In the United States, the PVC market price showed a clear downward trend in mid-March 2025. Economic uncertainties, coupled with the continuous challenges in the housing sector, have led to a weakening demand for PVC in the downstream construction industry. Market participants noted that severe fluctuations in financial markets, the uncertainty surrounding potential tariff policies, and concerns over adjustments in regional monetary policies have significantly slowed down the recovery of the housing market. Although mortgage interest rates have dropped from their previous highs, they remain relatively high, causing homebuyers to hesitate in making purchase decisions. This has directly led to a significant suppression of new construction activities in the short term. From an upstream perspective, the price of dichloroethane (EDC) in the U.S. market remained stable, stabilizing production costs to some extent and alleviating the downward pressure on PVC prices. However, existing homeowners who have enjoyed lower mortgage rates are generally unwilling to sell their properties, further compressing the consumption space for PVC. As a result, the PVC price in the U.S. market continued to fall this week.
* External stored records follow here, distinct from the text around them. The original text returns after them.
-- ==== Sys2Proof/Machine/Ops.lean ====
section
/-!
DEFINITION. Sys2Proof/Machine/Ops.lean: the operations on teams and threads that many steps share: ending teams and
launches, the matrix licence, pre-emption and migration, snapshots, and taking and leaving a trap.
-/

namespace Sys2Proof.Machine

open Sys2Proof

/-! ## Tiles and who owns them (11 R301-R303) -/

/-- The number of a register operand. -/
def regNum : Opnd → Nat
  | .v n => n.toNat
  | .s n => n.toNat
  | _ => 0

/-- A format slot of a launch. -/
def slotF (s : State) (lid n : Nat) : FSlot := FSlot.ofBits ((s.la lid).slotBits n)

/-- The descriptor of a tile. -/
def descOf (s : State) (core m : Nat) : TileDesc := (s.co core).tiles.get {} m
/-- The tiles an instruction names or implies. -/
def tilesNamed (s : State) (lid : Nat) : Instr → List Nat
  | .mma _ d _ _ _ _ _ => [d.toNat]
  | .mmaf _ kind d a b _ slot =>
    let two := decide (3 ≤ (slotF s lid slot.toNat).fmt)
    let src (o : Opnd) : List Nat := if two then [regNum o, regNum o + 1] else [regNum o]
    d.toNat :: ((if kind = 1 then [] else src a) ++ (if kind = 0 then [] else src b))
  | .mzero _ d _ => [d.toNat]
  | .mld _ d _ _ _ _ _ => [d.toNat]
  | .mst _ t _ _ _ _ _ _ => [t.toNat]
  | .mstAuto _ t _ _ _ _ _ _ => [t.toNat]
  | .mcvt _ d t _ => [d.toNat, t.toNat]
  | .mtrn _ d t => [d.toNat, t.toNat]
  | .madd _ d a b => [d.toNat, a.toNat, b.toNat]
  | .maddI _ d a b => [d.toNat, a.toNat, b.toNat]
  | .mscl _ d t _ => [d.toNat, t.toNat]
  | .mrow _ _ t _ => [t.toNat]
  | .mpoly _ d x _ _ => [d.toNat, x.toNat]
  | .miter _ kind x w _ _ _ wide _ => let t := iterTiles kind.toNat x.toNat w.toNat wide; t.x ++ (w.toNat :: t.work)
  | .mres _ kind _ x w _ wide =>
    let t := iterTiles kind.toNat x.toNat w.toNat wide
    t.x ++ (w.toNat :: (t.work.filter (fun m => decide (m ≤ t.res))))
  | _ => []

/-- Foreign tiles of an instruction for a context, as a mask (R303). -/
def foreignMask (s : State) (core tag : Nat) (ms : List Nat) : Nat :=
  ((List.range 8).filter (fun m => ms.contains m &&
    (((descOf s core m).owner != 0 && (descOf s core m).owner != tag) || (s.tm tag).spillMask.getLsbD m))).foldl (fun a m => a + 2 ^ m) 0

namespace State

/-! ## Ending teams and launches -/

/-- The frames of versions go into quarantine (09 R259, R260). -/
def quarantineOf (s : State) (p : Nat → Version → Bool) : State :=
  let out := s.stage.flatMap (fun e => (e.2.versions.filter (fun v => v.st != .failed && p e.1 v)).map (fun _ => (e.1, s.msys.stamp)))
  { s with msys := { s.msys with quarantine := s.msys.quarantine ++ out } }
/-- Versions leave their page, and their frames go into quarantine. -/
def dropVersions (s : State) (p : Nat → Version → Bool) : State :=
  let s1 := s.quarantineOf p
  { s1 with stage := s1.stage.map (fun e => (e.1, { e.2 with versions := e.2.versions.filter (fun v => !p e.1 v) })) }

/-- Free a wave's slot and register lines (04 R111). A formed group that has a thread of it dissolves: groups are never
split (R89, log 57). -/
def freeWave (s : State) (wid : Nat) : State :=
  let w := s.wv wid
  if w.resident then
    (s.modCore w.core (fun c => { c with
        slots := c.slots.erase w.slot, free := c.free + w.regs
        groups := c.groups.filter (fun g => g.members.all (fun t => widOf t ≠ wid)) })).modWave wid
      (fun w => { w with resident := false, lic := .none })
  else s

/-- Clear the tiles a context owns (11 R302). -/
def clearTiles (s : State) (core tag : Nat) : State :=
  let own := (s.co core).tiles.filter (fun e => e.2.owner = tag)
  let s1 := s.modCore core (fun c => { c with tiles := c.tiles.filter (fun e => e.2.owner ≠ tag) })
  { s1 with tiles := s1.tiles.filter (fun e =>
      !own.any (fun o => e.1 / 4096 == core * 8 + o.1)) }

/-- The wave and the team context a pending write is aimed at. -/
def tgtWid : Tgt → Nat
  | .v tid _ => widOf tid
  | .s wid _ => wid
  | .p tid _ => widOf tid
  | .sr tid _ => widOf tid
  | .u wid _ => wid
def tgtTag (g : Tgt) : Nat := tagW (tgtWid g)
/-- A twin-window write: it is aimed at a register of another wave (09 R248). -/
def isForeign (w : PWrite) : Bool := tgtWid w.tgt != w.wid

/-! ## Foreign tiles (11 R303) -/

/-- The elements of a tile that are not +0, and setting them. -/
def tileWords (s : State) (core m : Nat) : AMap Word :=
  (s.tiles.filter (fun e => e.1 / 4096 == core * 8 + m)).map (fun e => (e.1 % 4096, e.2))

def setTileWords (s : State) (core m : Nat) (ws : AMap Word) : State :=
  let rest := s.tiles.filter (fun e => e.1 / 4096 != core * 8 + m)
  { s with tiles := ws.foldl (fun t e => AMap.set 0 t ((core * 8 + m) * 4096 + e.1) e.2) rest }

/-- Spill an owned tile to its owner's context image (step 1). -/
def spillTile (s : State) (core m : Nat) : State :=
  let d := (s.co core).tiles.get {} m
  if d.owner = 0 then s
  else
    let s1 := s.modTeam d.owner (fun t => { t with
      spillMask := t.spillMask ||| BitVec.ofNat 8 (2 ^ m)
      spilled := AMap.insert t.spilled m (d, s.tileWords core m) })
    (s1.setTileWords core m []).modCore core (fun c => { c with tiles := c.tiles.erase m })

/-- Refill a tile for a context from its image, or clear it, and make the context its owner (11 R303 step 2). -/
def refillTile (s : State) (core tag m : Nat) : State :=
  match (s.tm tag).spilled.find? m with
  | some (d, ws) =>
    ((s.setTileWords core m ws).modCore core (fun c => { c with
      tiles := AMap.set {} c.tiles m { d with owner := tag } })).modTeam tag (fun t => { t with
        spillMask := t.spillMask &&& ~~~ BitVec.ofNat 8 (2 ^ m), spilled := t.spilled.erase m })
  | none =>
    (s.setTileWords core m []).modCore core (fun c => { c with
      tiles := AMap.set {} c.tiles m { owner := tag } })

/-- Tiles of a mask are foreign to a context: spill each to its owner and refill it for the context (11 R303). -/
def resolveForeign (s : State) (core tag : Nat) (mask : Nat) : State :=
  (List.range 8).foldl (fun s m => if bitAt mask m then (s.spillTile core m).refillTile core tag m else s) s

/-! ## The matrix licence (11 R306-R309) -/

/-- Waves of a core in a licence state, in the order of their latest requests. -/
def licWaves (s : State) (core : Nat) (x : Lic) : List Nat :=
  sortBy (fun w => (s.wv w).licReq) ((s.waves.filter (fun e => e.2.core == core && e.2.resident && e.2.lic == x)).map Prod.fst)
/-- The core of a side of a pair. -/
def sideCore (p : Nat) (upper : Bool) : Nat := if upper then twinOf p else p
def sideWaits (s : State) (p : Nat) (upper : Bool) : Bool := !(s.licWaves (sideCore p upper) .wait).isEmpty

/-- The side the arbiter takes when it must choose: the cooler by the latest sample, the lower core when they are equal or
before the first sample; a steered pair takes the side steered to (17 R456). -/
def chosenSide (s : State) (p : Nat) : Bool :=
  match (s.tp p).steered with
  | some u => u
  | none => (s.tp p).sampled && decide ((s.tp p).upperT < (s.tp p).lowerT)

/-- The units of a cluster that run fillers. -/
def fillerUnits (s : State) (k : Nat) : Nat := (s.pairs.filter (fun e => e.2.fillers.any (fun c => clusterOf c == k))).length

/-- The fillers of a pair stop: a matrix instruction enters its unit's queue, a WAKE begins, or the hold ends (R310). -/
def stopFillers (s : State) (p : Nat) : State :=
  match (s.tp p).fillers with
  | none => s
  | some c =>
    let s1 := s.modPair p (fun x => { x with fillers := none })
    s1.powerLog 0x0C (clusterOf c) noPoint noPoint 0 0 0 (s1.fillerUnits (clusterOf c))

def startWake (s : State) (p : Nat) (upper : Bool) : State :=
  (s.stopFillers p).modPair p (fun x => { x with arb := .wake upper (s.clkOf (sideCore p upper)), fromFree := false })

/-- A request of a side wakes a `FREE` pair, or makes the arbiter choose again in the clk in which the other side has (R307). -/
def wakeFree (s : State) (p : Nat) (upper : Bool) : State := (s.startWake p upper).modPair p (fun x => { x with fromFree := true })

/-- Did the other side wake this pair from `FREE` in this clk? Then both requests are made of the `FREE` pair. -/
def wokeNow (s : State) (core : Nat) : Bool :=
  match (s.tp (pairOf core)).arb with
  | .wake x t => (s.tp (pairOf core)).fromFree && x != isUpper core && t == s.clkOf core
  | _ => false

/-- The wave of a core in HOLD whose saved entries re-enter next: the one with the oldest. -/
def nextSaved (s : State) (core : Nat) : Option Nat :=
  (sortBy (fun w => ((s.wv w).saved.head?.map MxEntry.id).getD 0)
    ((s.licWaves core .hold).filter (fun w => !(s.wv w).saved.isEmpty))).head?

/-- Saved entries of the waves of a core in HOLD re-enter its unit's queue in their old order while it has room (R309). Their
context reclaims the tiles that others have taken since (R303, log 70). -/
def reenter : Nat → State → Nat → State
  | 0, s, _ => s
  | n + 1, s, core =>
    if 4 ≤ (s.co core).mx.length then s
    else match s.nextSaved core with
      | none => s
      | some w => match (s.wv w).saved with
        | [] => s
        | e :: rest =>
          let s1 := (s.modWave w (fun x => { x with saved := rest })).stopFillers (pairOf core)
          let s2 := s1.resolveForeign core (tagW w) (foreignMask s1 core (tagW w) (tilesNamed s1 (s1.lidOf e.tid) e.op))
          reenter n (s2.modCore core (fun c => { c with mx := c.mx ++ [e] })) core

/-- A wave enters HOLD: its parked threads go on, and an `MLIC.try` writes 1. -/
def licHold (s : State) (wid : Nat) : State :=
  let s1 := (s.modWave wid (fun x => { x with lic := .hold, licPd := none })).modThreads (tidsOf wid) (fun _ t =>
    if t.park = .licence then { t with park := .none } else t)
  match (s.wv wid).licPd with
  | some (p, ts) => ts.foldl (fun s t => s.setPred t (BitVec.ofNat 4 p) true) s1
  | none => s1

/-- A wave is granted the licence: HOLD, and its saved entries re-enter the queue. -/
def licGrant (s : State) (wid : Nat) : State := (s.licHold wid).reenter 4 (s.wv wid).core

/-- The last HOLD wave of a core has left HOLD: the pair drains. -/
def settleHold (s : State) (core : Nat) (give : Bool) : State :=
  match (s.tp (pairOf core)).arb with
  | .held x =>
    if x == isUpper core && (s.licWaves core .hold).isEmpty then
      (s.stopFillers (pairOf core)).modPair (pairOf core) (fun y => { y with arb := .drain x, byGive := give })
    else s
  | _ => s

/-- Take entries out of a unit's queue with their pins and pin requests (R308). -/
def dropEntries (s : State) (core : Nat) (p : MxEntry → Bool) : State :=
  let ids := ((s.co core).mx.filter p).map MxEntry.id
  let s1 := s.modCore core (fun c => { c with mx := c.mx.filter (fun e => !p e) })
  { s1 with msys := { s1.msys with pinq := s1.msys.pinq.filter (fun q => !(q.2.1 == core && ids.contains q.2.2)) } }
Looking at Europe, the PVC market remains relatively stable under the dual pressure of weak demand and competition from imported products in Asia. In Northwestern Europe, although spot prices for PVC have slightly decreased, contract prices across the whole of Europe remain strong. The Anwil PVC plant in Poland, which has been shut down since February due to a fire, has recently resumed production, becoming a key factor in stabilizing the supply of PVC in Central and Eastern Europe. At the same time, the decline in the price of the raw material EDC also provides strong support for stable production of PVC in Europe by mid-March 2025.
However, market participants in Europe still face significant cost pressures. During PVC price negotiations, producers have consistently stated that the continuous rise in energy costs has led to a substantial increase in production costs, severely compressing profit margins, which is their main concern. On the other hand, buyers, particularly those in Northwestern Europe, resist the price increases of PVC and opt to source more competitively priced imported products from Asia.
According to ChemAnalyst, the U.S. PVC market is expected to continue facing downward pressure due to the sluggish housing market. In the coming weeks, the European PVC market is likely to remain stable, supported by balanced supply and inventory levels. However, in the short term, competition from low-priced Asian imports and slowing economic growth may still constrain any potential price increases in Europe.